Stored data
________________________________________
/-- What the temperature does, which the device judges as it, throttle or trip changes (R460). At or above throttle the clock is held at P1
or slower, until 5 °C below it the hold is lifted, with vector 4 as the throttle temperature is reached and as the hold is lifted (R447); at
or above trip the module freezes, then power is removed from every die but quay die 0. -/
def State.judgeTemp (s : State) : State :=
  let h := s.host
  let s := if !s.running then s
    else if h.throttle ≤ h.temp then
      let s' := { s with host := { h with throttled := true, clockState := if h.clockState = 0 then 1 else h.clockState } }
      if h.throttled then s' else s'.raiseVector 4
    else if h.throttled && decide (h.temp.toNat + 5 ≤ h.throttle.toNat) then
      State.raiseVector { s with host := { h with throttled := false, clockState := h.clockSet } } 4
    else s
  if h.trip ≤ h.temp then { s with host := { s.host with frozen := true, powerOff := true } } else s

/-- THERM (R460). -/
def State.writeTherm (s : State) (v : Nat) : State :=
  let h := s.host
  let trip := bits v 47 40
  let thr := bits v 39 32
  State.judgeTemp { s with host := { h with
    trip := rwIf (decide (95 ≤ trip) && decide (trip ≤ 115)) h.trip trip
    throttle := rwIf (decide (80 ≤ thr) && decide (thr ≤ 105)) h.throttle thr } }

/-- VLOGCTL (R333). -/
def State.writeVlogctl (s : State) (v : Nat) : State :=
  let c := s.ctrl
  { s with ctrl := { c with
    vlogRead := ringRead c.vlogRead c.vlogNext (BitVec.ofNat 10 (bits v 57 48))
    vlogLost := w1c c.vlogLost (BitVec.ofNat 16 (bits v 47 32))
    vlogBase := BitVec.ofNat 17 (bits v 31 15) } }

/-- FQCTL (R335). -/
def State.writeFqctl (s : State) (v : Nat) : State :=
  let c := s.ctrl
  { s with ctrl := { c with
    fqCounter := BitVec.ofNat 12 (bits v 49 38), fqValid := bit v 37
    fqBase := rwIf (s.fq.count == 0 && s.fq.held.isEmpty) c.fqBase (bits v 31 17) } }

/-- FABCTL (R425). -/
def State.writeFabctl (s : State) (v : Nat) : State :=
  let c := s.ctrl
  { s with ctrl := { c with
    lossto := rwIf (bits v 63 40 != 0) c.lossto (bits v 63 40)
    errthr := rwIf (bits v 39 32 != 0) c.errthr (bits v 39 32)
    arity := rwIf (decide (2 ≤ bits v 23 20)) c.arity (bits v 23 20)
    window := BitVec.ofNat 12 (bits v 19 8)
    minw := rwIf (bits v 1 0 != 3) c.minw (bits v 1 0) } }

/-- SAMPCTL (R435): the first samples are taken N cycles after enable is set or N changes. -/
def State.writeSampctl (s : State) (v : Nat) : State :=
  let d := s.dbg
  let interval := rwIf (decide (256 ≤ bits v 24 1)) d.sampInterval (bits v 24 1)
  { s with dbg := { d with
    sampBase := rwIf (!d.sampEnable) d.sampBase (bits v 63 53)
    sampLost := w1c d.sampLost (BitVec.ofNat 12 (bits v 36 25))
    sampInterval := interval
    sampEnable := bit v 0
    sampAt := if bit v 0 && (!d.sampEnable || interval != d.sampInterval) then s.now + interval.toNat else d.sampAt } }

/-- TRCCTL (R438): once enable is set, every lane writes an anchor before its first record (R441). -/
def State.writeTrcctl (s : State) (v : Nat) : State :=
  let was := s.dbg.trcEnable
  let s := { s with dbg := { s.dbg with
    trcAsid := BitVec.ofNat 16 (bits v 63 48), trcAll := bit v 47, trcKinds := BitVec.ofNat 4 (bits v 5 2), trcStall := bit v 1
    trcEnable := bit v 0 } }
  if bit v 0 && !was then
    { s with teams := s.teams.map fun (e : Nat × Team) => (e.1, e.2.mapLanes fun x => { x with anchorDue := true }) }
  else s

/-- The eight KEYDATA words as a key, word 0 lowest (R457). -/
def HostIf.keyWords (h : HostIf) : BitVec 512 := BitVec.ofNat 512 (packBytes 8 ((List.range 8).map fun i => (FMap.get 0 h.keydata i).toNat))

/-- KEYCTL (R457): refused from BAR 0; a load of slot 0 while a context is resident is refused. -/
def State.writeKeyctl (s : State) (port v : Nat) : State :=
  let h := s.host
  if port = 0 then { s with host := { h with keyErr := true } }
  else
    let slot := bits v 12 0
    let h := { h with keyErr := h.keyErr && !bit v 63, keySlot := BitVec.ofNat 13 slot }
    { s with host :=
      match bits v 15 14 with
      | 1 =>
        if slot == 0 && s.ctxs.any (fun e => e.2.resident) then { h with keyErr := true }
        else { h with keys := FMap.set none h.keys slot (some h.keyWords) }
      | 2 => { h with keys := FMap.set none h.keys slot none, keydata := [] }
      | _ => h }

/-- KEYDATA word i (R457). -/
def State.writeKeydata (s : State) (port i : Nat) (v : W64) : State :=
  let h := s.host
  { s with host := if port = 0 then { h with keyErr := true } else { h with keydata := FMap.set 0 h.keydata i v } }

/-- Word 0 of a tide entry (R362): step, module and agg only while TIDECTL.enable is 0. Silence of a new state counts from the
write (R363). -/
def State.writeTide (s : State) (e v : Nat) : State :=
  let x := s.tideEntry e
  let st := BitVec.ofNat 2 (bits v 63 62)
  let x := if x.state = st then x else { x with state := st, silentFrom := s.now }
  s.setTideEntry e (if s.ctrl.tideEnable then x else
    { x with agg := bit v 61, module := BitVec.ofNat 17 (bits v 48 32), step := w32 v })

/-- Registers in single places of the window (R449). -/
def State.putControl (s : State) (port off : Nat) (value : W64) : State :=
  let c := s.ctrl
  let d := s.dbg
  let v := value.toNat
  match off with
  | 0x1000 => s.writeSem port value
  | 0x1020 => s.writePwrctl v
  | 0x1028 => s.writeTherm v
  | 0x2000 => { s with ctrl := { c with
      dswapEnable := bit v 32, dswapCycles := rwIf (decide (1024 ≤ bits v 31 0)) c.dswapCycles v } }
  | 0x2008 => { s with ctrl := { c with mcfgShare := rwIf (!c.mcfgFixed && bits v 1 0 != 3) c.mcfgShare v } }
  | 0x2010 =>
    let s := { s with ctrl := { c with wcbAge := rwIf (decide (64 ≤ bits v 19 0)) c.wcbAge v } }
    if bit v 20 then s.flushAll else s
  | 0x2018 => { s with ctrl := { c with engLimit := rwIf (bits v 15 0 != 0) c.engLimit v } }
  | 0x2020 => s.writeVlogctl v
  | 0x2028 => s.writeFqctl v
  | 0x2030 => { s with fq := { s.fq with peak := (w1c (BitVec.ofNat 13 s.fq.peak) (BitVec.ofNat 13 (bits v 28 16))).toNat } }
  | 0x2038 => s.writeUept v
  | 0x2040 => s.writeFabctl v
  | 0x2048 => { s with host := { s.host with farwin := BitVec.ofNat 13 v } }
  | 0x3000 => s.writeTidectl value
  | 0x3008 => { s with ctrl := { c with
      beat := rwIf (bits v 47 32 != 0) c.beat (bits v 47 32), late := rwIf (bits v 31 16 != 0) c.late (bits v 31 16)
      absent := BitVec.ofNat 16 v } }
  | 0x3100 => s.writePatcfg value
  | 0x3108 => { s with ctrl := { c with patstash := if c.patEnable then c.patstash else value } }
  | 0x3110 => { s with pat := { s.pat with
      err := s.pat.err && !bit v 55, lost := (w1c (BitVec.ofNat 8 s.pat.lost) (BitVec.ofNat 8 (bits v 47 40))).toNat } }
  | 0x4080 => { s with dbg := { d with halt0 := value } }
  | 0x4088 => s.writeHalt value
  | 0x4090 => s.writeSel value
  | 0x4098 => s.writeData value
  | 0x40A0 => s.writeSampctl v
  | 0x40A8 => s.writeTrcctl v
  | 0x40B0 => { s with dbg := { d with sampRead := ringRead d.sampRead d.sampNext (BitVec.ofNat 16 v) } }
  | 0x5000 => s.writeKeyctl port v
  | 0x6000 => { s with host := { s.host with
      eccCorrected := w1c s.host.eccCorrected (w32 v), eccUncorrected := w1c s.host.eccUncorrected (w32 (v / 2 ^ 32)) } }
  | _ => s

/-- A write of the control window from BAR 0 (port 0) or a management port that holds the semaphore (R449). -/
def State.writeControl (s : State) (port off : Nat) (value : W64) : State :=
  let v := value.toNat
  if off % 8 ≠ 0 then s
  else if 0x2100 ≤ off ∧ off < 0x21E0 then
    let n := (off - 0x2100) / 8
    let p := s.port n
    s.setPort n { p with
      replays := w1c p.replays (BitVec.ofNat 16 (bits v 47 32)), retrains := w1c p.retrains (BitVec.ofNat 16 (bits v 31 16)) }
  else if 0x4000 ≤ off ∧ off < 0x4080 then
    let n := (off - 0x4000) / 16
    let b := (FMap.get 0 s.dbg.bp n).toNat
    let b := if off % 16 = 8 then b % 2 ^ 64 + 2 ^ 64 * (bits v 7 0 + 2 ^ 48 * bits v 63 48) else b / 2 ^ 64 * 2 ^ 64 + v / 4 * 4
    { s with dbg := { s.dbg with bp := FMap.set 0 s.dbg.bp n (BitVec.ofNat 128 b) } }
  else if 0x5008 ≤ off ∧ off < 0x5048 then s.writeKeydata port ((off - 0x5008) / 8) value
  else if 0x10000 ≤ off ∧ off < 0x20000 then (if off % 16 = 8 then s else s.writeTide ((off - 0x10000) / 16) v)
  else if 0x20000 ≤ off ∧ off < 0x20000 + 8 * coreCount then
    let n := (off - 0x20000) / 8
    s.setCore n { s.core n with peerSel := BitVec.ofNat 10 (bits v 57 48) }
  else s.putControl port off value

/-- Registers that answer while the module is frozen: MGMTSEM, DBGSEL and DBGDATA, and DBGHALT, whose fields then name the team that
DBGSEL means (R434, R443, R444, log 22). -/
def alwaysServed (off : Nat) : Bool := off == 0x1000 || off == 0x4080 || off == 0x4088 || off == 0x4090 || off == 0x4098

/-- The control window answers a port: BAR 0 from bring-up step 5 on, a management port from step 1 on (R454, R460). -/
def State.answers (s : State) (port : Nat) : Bool :=
  decide (port ≤ 2) && (port != 0 || (s.host.rststat.toNat % 256 == 5 && !s.host.powerOff))

/-- A control write through BAR 0 or a management port (R449, R452, R454, R460). -/
def State.writeFrom (s : State) (port off : Nat) (value : W64) : State :=
  if !s.answers port then s
  else if off = 0x1000 then s.writeSem port value
  else if port ≠ 0 ∧ s.host.semOwner.toNat ≠ port then s.send (.mgmtError port)
  else if (s.host.frozen && !alwaysServed off) || s.host.powerOff then s
  else s.writeControl port off value

/-- A control read through BAR 0 or a management port; zero where the window does not answer (R449, R452, R454). -/
def State.readFrom (s : State) (port off : Nat) : State × W64 := if s.answers port then s.readControl off else (s, 0)

/-! ### Launch windows (R450, R451) -/

/-- LWSTAT (R450). -/
def Window.stat (w : Window) : W64 := w64 (w.result.toNat + 2 ^ 63 * b2n w.busy)

/-- A read through BAR 4: an RW field as it was written, 0 of the doorbell, and LWSTAT (R13, R450). -/
def State.readLaunch (s : State) (off : Nat) : W64 :=
  let w := s.window (off / 4096)
  let o := off % 4096
  if 64 ≤ off / 4096 ∨ off % 8 ≠ 0 then 0
  else if o = 0x000 then w.header
  else if o = 0x008 then w.launch
  else if 0x010 ≤ o ∧ o < 0x050 then FMap.get 0 w.params ((o - 0x010) / 8)
  else if o = 0x088 then w.stat
  else 0

/-- A doorbell of window q: the window is busy until the launch is judged, in this cycle's end at the earliest; one of a busy window is
ignored (R451, log 27). -/
def State.ring (s : State) (q : Nat) : State :=
  let w := s.window q
  if 64 ≤ q ∨ w.busy = true then s
  else s.setWindow q { w with busy := true, rung := (w.header, w.launch, w.params), header64 := none }

/-- What a busy window submits: of each field as the doorbell found it and as it stands now, one, which one being free (R451). -/
def State.rungFields (s : State) (w : Window) : W64 × W64 × (Nat → W64) :=
  let pick := fun (k : Nat) (old new : W64) => if Config.takesNew s.free k then new else old
  (pick 0 w.rung.1 w.header, pick 1 w.rung.2.1 w.launch, fun i => pick (2 + i) (FMap.get 0 w.rung.2.2 i) (FMap.get 0 w.params i))

/-- The service core on whose channel the device reads a header in a peer window for window q, the first of the module (log 16). -/
def windowCore : Nat := 1536

/-- What the submission of window q ends with. -/
def windowResult (q : Nat) (r : State × LaunchEnd) : State :=
  r.1.endWindow q (match r.2 with | .result n => n | .enqueued _ => 0 | .park _ => 3)

/-- A busy window is judged and its launch enqueued (R451, R464): without a granted context the result is 1; a header in a peer window is
read by a request first. -/
def State.judge (s : State) (q : Nat) : State :=
  let w := s.window q
  let f := s.rungFields w
  let params := fun (n : Nat) => (List.range n).map f.2.2
  match s.queueOwner q with
  | none => s.endWindow q 1
  | some slot => match w.header64 with
    | some none => s.endWindow q 3
    | some (some v) => match (s.ctx slot).launchQueue f.2.1 w.rung.1.toNat (some q) with
      | none => s.endWindow q 1
      | some q' => windowResult q (s.launchHeader slot w.rung.1.toNat q' v f.2.1 8 params (.host q))
    | none =>
      if s.asking q then s
      else match (s.ctx slot).launchQueue f.2.1 f.1.toNat (some q), s.locate slot 0 .read f.1.toNat 8 with
        | some _, .ok (.peer m a) => (s.setWindow q { w with rung := (f.1, w.rung.2) }).askHeader windowCore q slot f.1.toNat m a
        | _, _ => windowResult q (s.launchAs slot f.1.toNat f.2.1 (some q) 8 params (.host q) 0 0 true)

/-- Every busy window is judged. -/
def State.judgeWindows (s : State) : State :=
  (s.host.windows.filter fun (e : Nat × Window) => e.2.busy).foldl (fun (s : State) e => s.judge e.1) s

/-- A write through BAR 4 (R450). -/
def State.writeLaunch (s : State) (off : Nat) (value : W64) : State :=
  let q := off / 4096
  let w := s.window q
  if 64 ≤ q ∨ off % 8 ≠ 0 then s
  else match off % 4096 with
    | 0x000 => s.setWindow q { w with header := value }
    | 0x008 => s.setWindow q { w with launch := value }
    | 0x080 => s.ring q
    | o => if 0x010 ≤ o ∧ o < 0x050 then s.setWindow q { w with params := FMap.set 0 w.params ((o - 0x010) / 8) value } else s

/-- REGISTER_WRITE (R13, R449, R450, R452): port 0 is the host, 1 and 2 are the management ports. -/
def execRegisterWrite (port : Nat) (window : CtrlWindow) (offset : Nat) (value : W64) (s : State) : Result :=
  eventAlways s fun s => match window with
    | .control => s.writeFrom port offset value
    | .launch => if port = 0 ∧ s.running = true then s.writeLaunch offset value else s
________________________________________
Task prompt:
In the entries above, find the line holding "else if o = 0x008 then w.launch" and the line holding "if 64 ≤ q ∨ w.busy = true then s"; print both of them and every line between, exactly, and nothing else.

Result for this exercise:
  else if o = 0x008 then w.launch
  else if 0x010 ≤ o ∧ o < 0x050 then FMap.get 0 w.params ((o - 0x010) / 8)
  else if o = 0x088 then w.stat
  else 0

/-- A doorbell of window q: the window is busy until the launch is judged, in this cycle's end at the earliest; one of a busy window is
ignored (R451, log 27). -/
def State.ring (s : State) (q : Nat) : State :=
  let w := s.window q
  if 64 ≤ q ∨ w.busy = true then s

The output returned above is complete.